Entries supplied Block Start

/-- R208: in the middle of a transaction, nothing the caller means to do next, but for the reset input, can touch a step. -/
def Obligations.NothingInterruptsATransaction : Prop :=
  ∀ (s s' : State) (c : Caller), s.eng.phase.calls = true → s.caller.commands.head? ≠ some .reset →
    c.commands.head? ≠ some .reset → step s = .next s' → step { s with caller := c } = .next { s' with caller := c }

/-- R144 (c), R157, R210: in DONE the Response is presented until the caller takes it; then the engine is IDLE and holds nothing of the
transaction, and REQ lives on (log 17). A caller whose next command is another, but for reset, has taken it (log 16), and the command is
still to come. The caller's list of commands is log 2, what it has been handed log 16. -/
def Obligations.TakingTheResponseReturnsToIdle : Prop :=
  ∀ (s : State) (r : Response), s.eng.phase = .done → s.response = some r →
    (s.caller.commands = [] → step s = .next s) ∧
    (∀ cs, s.caller.commands = .take :: cs →
      step s = .next { s with
        eng := Engine.empty
        response := none
        caller := { commands := cs, received := s.caller.received ++ [.response r] } }) ∧
    (∀ c cs, s.caller.commands = c :: cs → c ≠ .take → c ≠ .reset →
      step s = .next { s with
        eng := Engine.empty
        response := none
        caller := { commands := c :: cs, received := s.caller.received ++ [.response r] } })

/-- R144 (c), R206 and R221 (log 15): in FAILED the failure is handed over unchanged and the engine is IDLE again if the caller takes it;
a run whose caller does not ends in the fault that carries it. -/
def Obligations.FailureIsReportedUnchanged : Prop :=
  ∀ (s : State) (e : TransportFailure), s.eng.phase = .failed → s.eng.err = some e →
    (∀ cs, s.caller.commands = .take :: cs →
      step s = .next { s with
        eng := Engine.empty
        response := none
        caller := { commands := cs, received := s.caller.received ++ [.transportError e] } }) ∧
    (s.caller.commands.head? ≠ some .take → s.caller.commands.head? ≠ some .reset → step s = .fault (.transportError e))

/-- R38, R230 (the spec's decision D11): the machine after reset: IDLE, no value in any latch, no Response; and in every IDLE state the
block does nothing until the caller does something. That the caller's list is empty after reset is the model's choice (log 2). -/
def Obligations.ResetHoldsNoValues : Prop :=
  State.reset.eng.phase = .idle ∧ State.reset.req = none ∧ State.reset.eng.ackOff = none ∧ State.reset.eng.ack = none ∧
  State.reset.eng.data = none ∧ State.reset.eng.par = none ∧ State.reset.eng.err = none ∧ State.reset.response = none ∧
  step State.reset = .next State.reset ∧
  ∀ s : State, s.eng.phase = .idle → s.caller.commands = [] → step s = .next s
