/-- Settles O36: the request comes to its call `k`, whose phase then waits. -/
theorem unansweredCallHoldsTheRequest : Obligations.UnansweredCallHoldsTheRequest := by
  intro i r s k q c tail hi hp hw hk htail ha
  have hb := requestOf_built i r hi
  obtain ⟨s₁, hrun, h₁⟩ := sendBuilt_atCall r s k tail hb hw hk ha
  obtain ⟨hcalls, -⟩ := callPhases_spec r.dir k _ h₁.row
  obtain ⟨-, hresp⟩ := h₁.inv.of_calls hcalls
  have hans : s₁.tr.nextAnswer = .pending q c := by
    rw [Transport.nextAnswer, h₁.answers]
    rcases htail with ⟨rfl, rfl, rfl⟩ | ⟨rest, rfl⟩ <;> rfl
  have ht := tick_pending s₁ r q c h₁.inv h₁.req hcalls hans
  rw [enginePhases_sub r.dir k hk, runEngine_of_waiting _ s₁ _ ht] at hrun
  obtain ⟨hreq, hcaller, hgrew, -⟩ := runEngine_kept enginePhases (State.begin { s with req := some r }) _ r rfl hrun
  have hout : (s₁.whileWaiting r q c).mem.out = s.tr.mem.out ++
      (frameBits r).take (min (queuedBefore k + q) (queuedBefore (k + 1))) := by
    rw [s₁.whileWaiting_out, h₁.mem_out, h₁.progress, Progress.none_queued, List.drop_zero, List.append_assoc,
      frameBits_take_row r k q _ hb h₁.row]
  refine ⟨_, (exec_of_requestOf s i r hi hp).trans hrun, h₁.row.symm, h₁.err, hresp, hreq, hcaller,
    by rw [State.setTr_tr, s₁.whileWaiting_answers, h₁.answers], hout, hgrew.shifted,
    h₁.whileWaiting_clocked q c⟩

/-! What a reset in mid-transaction finds (R231). -/

/-- Settles O60: the request waits in C_ACK having clocked `m` positions, or in Q_HDR having queued `m`, and the reset leaves them. -/
theorem resetFindsNonePartOrAllOfTheFrame : Obligations.ResetFindsNonePartOrAllOfTheFrame := by
  intro i r s cs hi hp hw hc
  have hstep (s₁ : State) (hcaller : s₁.caller = s.caller) : step s₁ = .next (s₁.setCommands cs).resetBlock :=
    step_of_reset s₁ cs (by rw [hcaller, hc])
  refine ⟨fun m hm => ?_, fun m hm => ?_⟩
  · obtain ⟨s₁, hrun, hph, -, -, -, hcaller, -, hout, -, hclocked⟩ := unansweredCallHoldsTheRequest i r
      { s with tr := { s.tr with answers := List.replicate 4 .returns ++ [.pending 0 m] } } 4 0 m [.pending 0 m] hi hp hw
      (by cases r.dir <;> decide) (.inr ⟨_, rfl⟩) rfl
    have hframe : s₁.tr.mem.out = s.tr.mem.out ++ frameBits r := by
      rw [hout]
      exact congrArg _ (List.take_of_length_le (frameBits_length r).le)
    refine ⟨_, s₁, _, hrun, ?_, hstep s₁ hcaller, rfl, rfl, rfl, hframe, ?_⟩
    · have hrow : (callPhases r.dir)[4]? = some .cAck := by cases r.dir <;> rfl
      exact Option.some.inj (hph.trans hrow)
    · refine hclocked.trans (Nat.min_eq_left ?_)
      simpa [hframe] using hm
  · obtain ⟨s₁, hrun, hph, -, -, -, hcaller, -, hout, hprefix, hclocked⟩ := unansweredCallHoldsTheRequest i r
      { s with tr := { s.tr with answers := [.pending m 0] } } 0 m 0 [.pending m 0] hi hp hw
      (by cases r.dir <;> decide) (.inr ⟨_, rfl⟩) rfl
    refine ⟨_, s₁, _, hrun, ?_, hstep s₁ hcaller, rfl, rfl, rfl, ?_, (hprefix.eq_of_length hclocked.symm).symm⟩
    · have hrow : (callPhases r.dir)[0]? = some .qHdr := by cases r.dir <;> rfl
      exact Option.some.inj (hph.trans hrow)
    · simpa [Nat.min_eq_left hm] using hout

/-! A transaction in progress (R142 to R144, R246, R249). -/

/-- How many phases a transaction has still to run from a phase on. -/
def Phase.phasesLeft (dir : Direction) : Phase → Nat
  | .qHdr => callsOf dir + 1
  | .qAck => callsOf dir
  | .qData => callsOf dir - 1
  | .qPar => callsOf dir - 2
  | .cAck => callsOf dir - 3
  | .cData => 3
  | .cPar => 2
  | .classify => 1
  | .idle | .done | .failed => 0

/-- The phases of the engine that have something to run: those with a call, and CLASSIFY. -/
theorem Phase.phasesLeft_pos_iff (dir : Direction) (p : Phase) : 0 < p.phasesLeft dir ↔ p.calls = true ∨ p = .classify := by
  cases dir <;> cases p <;> decide

theorem Phase.phasesLeft_lt (dir : Direction) (p : Phase) : p.phasesLeft dir < enginePhases := by
  cases dir <;> cases p <;> decide

/-- A phase that has gone well leaves one phase less to run. -/
theorem Phase.phasesLeft_successor (dir : Direction) (p : Phase) : (successor dir p).phasesLeft dir = p.phasesLeft dir - 1 := by
  cases dir <;> cases p <;> rfl

/-- All phases still to run but the last, which is CLASSIFY, have a call (R143). -/
theorem Phase.calls_to_classify (dir : Direction) (n : Nat) (p : Phase) (h : p.phasesLeft dir = n + 1) :
    (successor dir)^[n] p = .classify ∧ ∀ q ∈ List.iterate (successor dir) p n, q.calls = true := by
  have hrun : p.calls = true ∨ p = .classify := (p.phasesLeft_pos_iff dir).mp (by omega)
  induction n generalizing p with
  | zero =>
    refine ⟨?_, by simp [List.iterate]⟩
    cases dir <;> cases p <;> simp [Phase.phasesLeft, callsOf] at h ⊢
  | succ n ih =>
    have hnext : (successor dir p).phasesLeft dir = n + 1 := by rw [p.phasesLeft_successor, h]; rfl
    obtain ⟨hend, hcalls⟩ := ih _ hnext ((Phase.phasesLeft_pos_iff dir _).mp (by omega))
    have hcall : p.calls = true := hrun.resolve_right (by rintro rfl; simp [Phase.phasesLeft] at h)
    exact ⟨hend, by simpa [List.iterate, hcall] using hcalls⟩

theorem Phase.phasesLeft_eq_zero (dir : Direction) (p : Phase) (h : p.phasesLeft dir = 0) : p = .idle ∨ p = .done ∨ p = .failed := by
  cases p
  case idle => exact .inl rfl
  case done => exact .inr (.inl rfl)
  case failed => exact .inr (.inr rfl)
  all_goals cases dir <;> simp [Phase.phasesLeft, callsOf] at h

/-- A phase either stays as it is or leaves fewer phases to run. -/
theorem tick_phasesLeft (s s' : State) (r : Request) (hr : s.req = some r) (ht : tick s = .next s')
    (hp : s'.eng.phase ≠ s.eng.phase) : s'.eng.phase.phasesLeft r.dir < s.eng.phase.phasesLeft r.dir := by
  have hpos : 0 < s.eng.phase.phasesLeft r.dir := Nat.pos_of_ne_zero fun h0 => by
    cases (tick_waits s (Phase.phasesLeft_eq_zero r.dir _ h0)).symm.trans ht
    exact hp rfl
  rcases phasesFollowTheTable s s' r hr ht with hnext | ⟨-, hfailed | hsame⟩
  · rw [hnext, Phase.phasesLeft_successor]
    omega
  · rwa [hfailed]
  · exact absurd hsame hp

/-- More fuel than there are phases to run changes nothing. -/
theorem runEngine_fuel (k : Nat) (s : State) (r : Request) (h : s.Inv) (hr : s.req = some r)
    (hk : s.eng.phase.phasesLeft r.dir ≤ k) : runEngine (k + 1) s = runEngine k s := by
  induction k generalizing s with
  | zero =>
    have hwaits := Phase.phasesLeft_eq_zero r.dir _ (Nat.le_zero.mp hk)
    rw [runEngine_waits _ s hwaits, runEngine_waits _ s hwaits]
  | succ k ih =>
    obtain ⟨s', ht, h'⟩ := tick_keepsInv s h
    by_cases hp : s'.eng.phase = s.eng.phase
    · simp [runEngine, ht, hp]
    · have hless := tick_phasesLeft s s' r hr ht hp
      obtain ⟨hreq, -⟩ := tick_kept s s' ht
      rw [runEngine_move _ s s' ht hp, runEngine_move _ s s' ht hp, ih s' h' (hreq.trans hr) (by omega)]

/-- In CLASSIFY the Response presented is what the latches classify to (R156, R186, R187). -/
theorem tick_classifies (s : State) (r : Request) (h : s.Inv) (hr : s.req = some r) (hp : s.eng.phase = .classify) :
    ∃ a resp, tick s = .next (s.present resp) ∧ s.eng.ack = some a ∧ (r.dir = .write → resp = classifyWrite a) ∧
      (r.dir = .read → ∃ d p, s.eng.data = some d ∧ s.eng.par = some p ∧ resp = classifyRead a d p) := by
  obtain ⟨-, -, hph, -, -⟩ := h
  simp only [State.PhaseInv, hp] at hph
  obtain ⟨-, ha, q, hq, hrd⟩ := hph
  cases hr.symm.trans hq
  obtain ⟨a, ha⟩ := Option.isSome_iff_exists.mp ha
  cases hd : r.dir with
  | write => exact ⟨a, _, tick_classify_write s r a hp hr hd ha, ha, fun _ => rfl, nofun⟩
  | read =>
    obtain ⟨hdata, hpar⟩ := hrd hd
    obtain ⟨d, hdata⟩ := Option.isSome_iff_exists.mp hdata
    obtain ⟨p, hpar⟩ := Option.isSome_iff_exists.mp hpar
    exact ⟨a, _, tick_classify_read s r a d p hp hr hd ha hdata hpar, ha, nofun, fun _ => ⟨d, p, hdata, hpar, rfl⟩⟩

/-- CLASSIFY is the last phase the engine runs. -/
theorem runEngine_of_presents (k : Nat) (s : State) (resp : Response) (hp : s.eng.phase = .classify)
    (ht : tick s = .next (s.present resp)) : runEngine (k + 1) s = .next (s.present resp) := by
  rw [runEngine_move k s _ ht (by simp [hp]), runEngine_waits k _ (.inr (.inl rfl))]

/-- Without the reset input, a step in a phase that has something to run is the engine's run. -/
theorem step_eq_runEngine (s : State) (h : s.Inv) (hp : s.eng.phase.calls = true ∨ s.eng.phase = .classify)
    (hreset : s.caller.commands.head? ≠ some .reset) : step s = runEngine enginePhases s := by
  rw [step_eq_phaseStep s hreset]
  rcases hp with hcalls | hclassify
  · exact phaseStep_of_calls s hcalls
  · obtain ⟨resp, ht⟩ := tick_presents s h hclassify
    rw [phaseStep, hclassify]
    exact (classifyStep_eq_tick s hclassify).trans (ht.trans (runEngine_of_presents 8 s resp hclassify ht).symm)

/-- What follows a phase with a call has something to run. -/
theorem successor_runs (dir : Direction) (p : Phase) (h : p.calls = true) :
    (successor dir p).calls = true ∨ successor dir p = .classify := by
  cases dir <;> cases p <;> simp [Phase.calls, successor] at h ⊢

/-- A step in a phase with a call is that phase's `tick` if the call fails or waits, else the step from the next phase. -/
theorem step_of_calls (s s₁ : State) (h : s.Inv) (hc : s.eng.phase.calls = true)
    (hreset : s.caller.commands.head? ≠ some .reset) (ht : tick s = .next s₁) :
    step s = if s₁.eng.phase = s.eng.phase ∨ s₁.eng.phase = .failed then .next s₁ else step s₁ := by
  obtain ⟨⟨r, hr⟩, -⟩ := h.of_calls hc
  rw [step_eq_runEngine s h (.inl hc) hreset, enginePhases]
  by_cases hsame : s₁.eng.phase = s.eng.phase
  · simp [runEngine, ht, hsame]
  rw [runEngine_move 8 s s₁ ht hsame]
  by_cases hfailed : s₁.eng.phase = .failed
  · rw [if_pos (.inr hfailed), runEngine_waits 8 s₁ (.inr (.inr hfailed))]
  · have hnext : s₁.eng.phase = successor r.dir s.eng.phase :=
      (phasesFollowTheTable s s₁ r hr ht).resolve_right (by simp [hsame, hfailed])
    obtain ⟨s', ht', h₁⟩ := tick_keepsInv s h
    cases ht'.symm.trans ht
    obtain ⟨hreq, hcaller, -⟩ := tick_kept s s₁ ht
    have hleft : s₁.eng.phase.phasesLeft r.dir ≤ 8 := Nat.le_of_lt_succ (Phase.phasesLeft_lt r.dir _)
    rw [if_neg (by simp [hsame, hfailed]), step_eq_runEngine s₁ h₁ (hnext ▸ successor_runs r.dir _ hc) (hcaller ▸ hreset),
      enginePhases, runEngine_fuel 8 s₁ r h₁ (hreq.trans hr) hleft]
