-- ==== Sys2Proof/Machine/Branch.lean ====
section
/-! DEFINITION. JNZ (44_branch.md), the only control transfer. -/

namespace Sys2Proof.Machine

/-- Jump to XY when the condition byte is not 0, with length 0; else length 2 and `pc` left alone (44_branch.md R160,
R163). -/
def branchOn (c : Byte) (s : State) : Access Nat :=
  if c = 0 then .done 2 s else .done 0 (s.setPc s.xy)

/-- The condition byte of JNZ R0I1 under JNZ_IMM_COND (44_branch.md R161). -/
def jnzImmCondition (cond : JnzImmCond) (imm : Byte) : Byte :=
  match cond with
  | .imm => imm
  | .one => 1

/-- The handler of JNZ R1I0 (44_branch.md R160). -/
def jnzReg (rc : RegField) (s : State) : Access Nat :=
  withReg rc s fun i => branchOn (s.reg i) s

/-- The handler of JNZ R0I1 (44_branch.md R161). -/
def jnzImm (imm : Byte) (s : State) : Access Nat :=
  branchOn (jnzImmCondition s.params.jnzImmCond imm) s

/-- JNZ R1I0 (44_branch.md R160). -/
def execJnzReg (rc : RegField) (s : State) : Host.Outcome State Fault Refusal :=
  retire (jnzReg rc s)

/-- JNZ R0I1 (44_branch.md R161). -/
def execJnzImm (imm : Byte) (s : State) : Host.Outcome State Fault Refusal :=
  retire (jnzImm imm s)

end Sys2Proof.Machine
end

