-- ==== Sys2Proof/Machine/Mov.lean ====
section
/-! DEFINITION. MOV (41_mov.md). -/

namespace Sys2Proof.Machine

/-- The handler of MOV R1I1 (41_mov.md R130). -/
def movImm (rd : RegField) (imm : Byte) (s : State) : Access Nat :=
  withReg rd s fun i => .done 3 (s.setReg i imm)

/-- The handler of MOV R2I0 (41_mov.md R131). -/
def movReg (rd rs : RegField) (s : State) : Access Nat :=
  withRegs rd rs s fun i j => .done 2 (s.setReg i (s.reg j))

/-- MOV R1I1 (41_mov.md R130). -/
def execMovImm (rd : RegField) (imm : Byte) (s : State) : Host.Outcome State Fault Refusal :=
  retire (movImm rd imm s)

/-- MOV R2I0 (41_mov.md R131). -/
def execMovReg (rd rs : RegField) (s : State) : Host.Outcome State Fault Refusal :=
  retire (movReg rd rs s)

end Sys2Proof.Machine
end

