/-! ## The invariant -/

/-- Each completing case keeps the invariant: PUSH and POP move `sp` by one within the limits they have checked, BANK
selects a bank it has checked, and the rest changes nothing the invariant speaks of but by the host and by one store. -/
theorem Completes.inv {i : Instr} {s u : State} (h : Completes i s u) (hinv : s.Inv) : u.Inv := by
  obtain ⟨hwf, hlow, hhigh, hhost⟩ := s.inv_iff.mp hinv
  have hhost1 : HostInv (hostTurn s) := hostTurn_hostInv hhost
  cases h with
  | keeps _ acts => exact acts.inv hinv
  | writesRegister _ _ acts => exact acts.inv hinv
  | writesRegisterAndFlag => exact hinv
  | writesFlags => exact hinv
  | stores =>
    refine (State.inv_iff _).mpr ⟨?_, ?_, ?_, hhost1.poke _ _⟩ <;> simpa
  | @pushes v hop hlimit =>
    have hup : (s.sp + 1).toNat = s.sp.toNat + 1 :=
      BitVec.toNat_add_of_lt (by have := s.params.stackEnd.isLt; simp; omega)
    have hpoke := hhost1.poke s.sp v
    refine (State.inv_iff _).mpr ⟨?_, ?_, ?_, ⟨hpoke.mem, hpoke.cells, hpoke.bank, hpoke.port⟩⟩
    · simpa
    · rw [State.setSp_sp, hup]
      simp only [State.setSp_params, State.poke_params, hostTurn_params]
      omega
    · rw [State.setSp_sp, hup]
      simpa
  | pops hop hlimit =>
    have hdown : (s.sp - 1).toNat = s.sp.toNat - 1 := BitVec.toNat_sub_of_le (by rw [BitVec.le_def]; simp; omega)
    have hpoke := (hostTurn_hostInv hhost1).poke (s.sp - 1) 0
    refine (State.inv_iff _).mpr ⟨?_, ?_, ?_, ⟨hpoke.mem, hpoke.cells, hpoke.bank, hpoke.port⟩⟩
    · simpa
    · rw [State.setSp_sp, hdown]
      simp only [State.setSp_params, State.setReg_params, State.poke_params, hostTurn_params]
      omega
    · rw [State.setSp_sp, hdown]
      simp only [State.setSp_params, State.setReg_params, State.poke_params, hostTurn_params]
      omega
  | @selects k hop hstore hbank =>
    have hbank' : k.toNat < (hostTurn s).params.numBanks := by simpa
    refine (State.inv_iff _).mpr ⟨?_, ?_, ?_, ⟨hhost1.mem, hhost1.cells, hbank', hhost1.port⟩⟩ <;> simpa [selectBank]

theorem ExecResult.inv {i : Instr} {s t : State} (h : ExecResult i s t) (hinv : s.Inv) : t.Inv := by
  cases h with
  | completes h => exact h.inv hinv
  | jumps => exact hinv
  | raises e n => exact (HostActs.iterate s n).inv hinv

/-- Settles O4: the host's turns keep the invariant, and so does every result of `exec`. -/
theorem stepKeepsInvariant : Obligations.StepKeepsInvariant := by
  intro s t hinv h
  cases (stepResult_of_step h).2 with
  | raises e n => exact (HostActs.iterate s n).inv hinv
  | executes h => exact h.inv ((HostActs.iterate s 4).inv hinv)

/-! ## Where a core stops, and its errors -/

/-- Settles O7: a running core answers by `step_result`, a Faulted one stops with its record. -/
theorem onlyFaultedCoreStops : Obligations.OnlyFaultedCoreStops := by
  have hnext : ∀ s : State, s.status = .running → ∃ t, step s = .next t := fun s hrun =>
    (step_result hrun).imp fun _ h => h.1
  refine ⟨hnext, fun s f => ⟨fun h => ?stops, ?faulted⟩, fun s r h => ?refused⟩
  case stops =>
    rcases running_or_faulted s with hrun | ⟨r, hfault⟩
    · obtain ⟨t, ht⟩ := hnext s hrun
      cases ht.symm.trans h
    · cases (step_faulted hfault).symm.trans h
      exact ⟨r, hfault, rfl⟩
  case faulted =>
    rintro ⟨r, hfault, rfl⟩
    exact step_faulted hfault
  case refused =>
    rcases running_or_faulted s with hrun | ⟨r, hfault⟩
    · obtain ⟨t, ht⟩ := hnext s hrun
      cases ht.symm.trans h
    · cases (step_faulted hfault).symm.trans h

Entries supplied Block End

■ Exercise requirements ■
A single figure is all that is needed: the number of lines above that contain the string "hdata".

■ Answer to this problem ■
3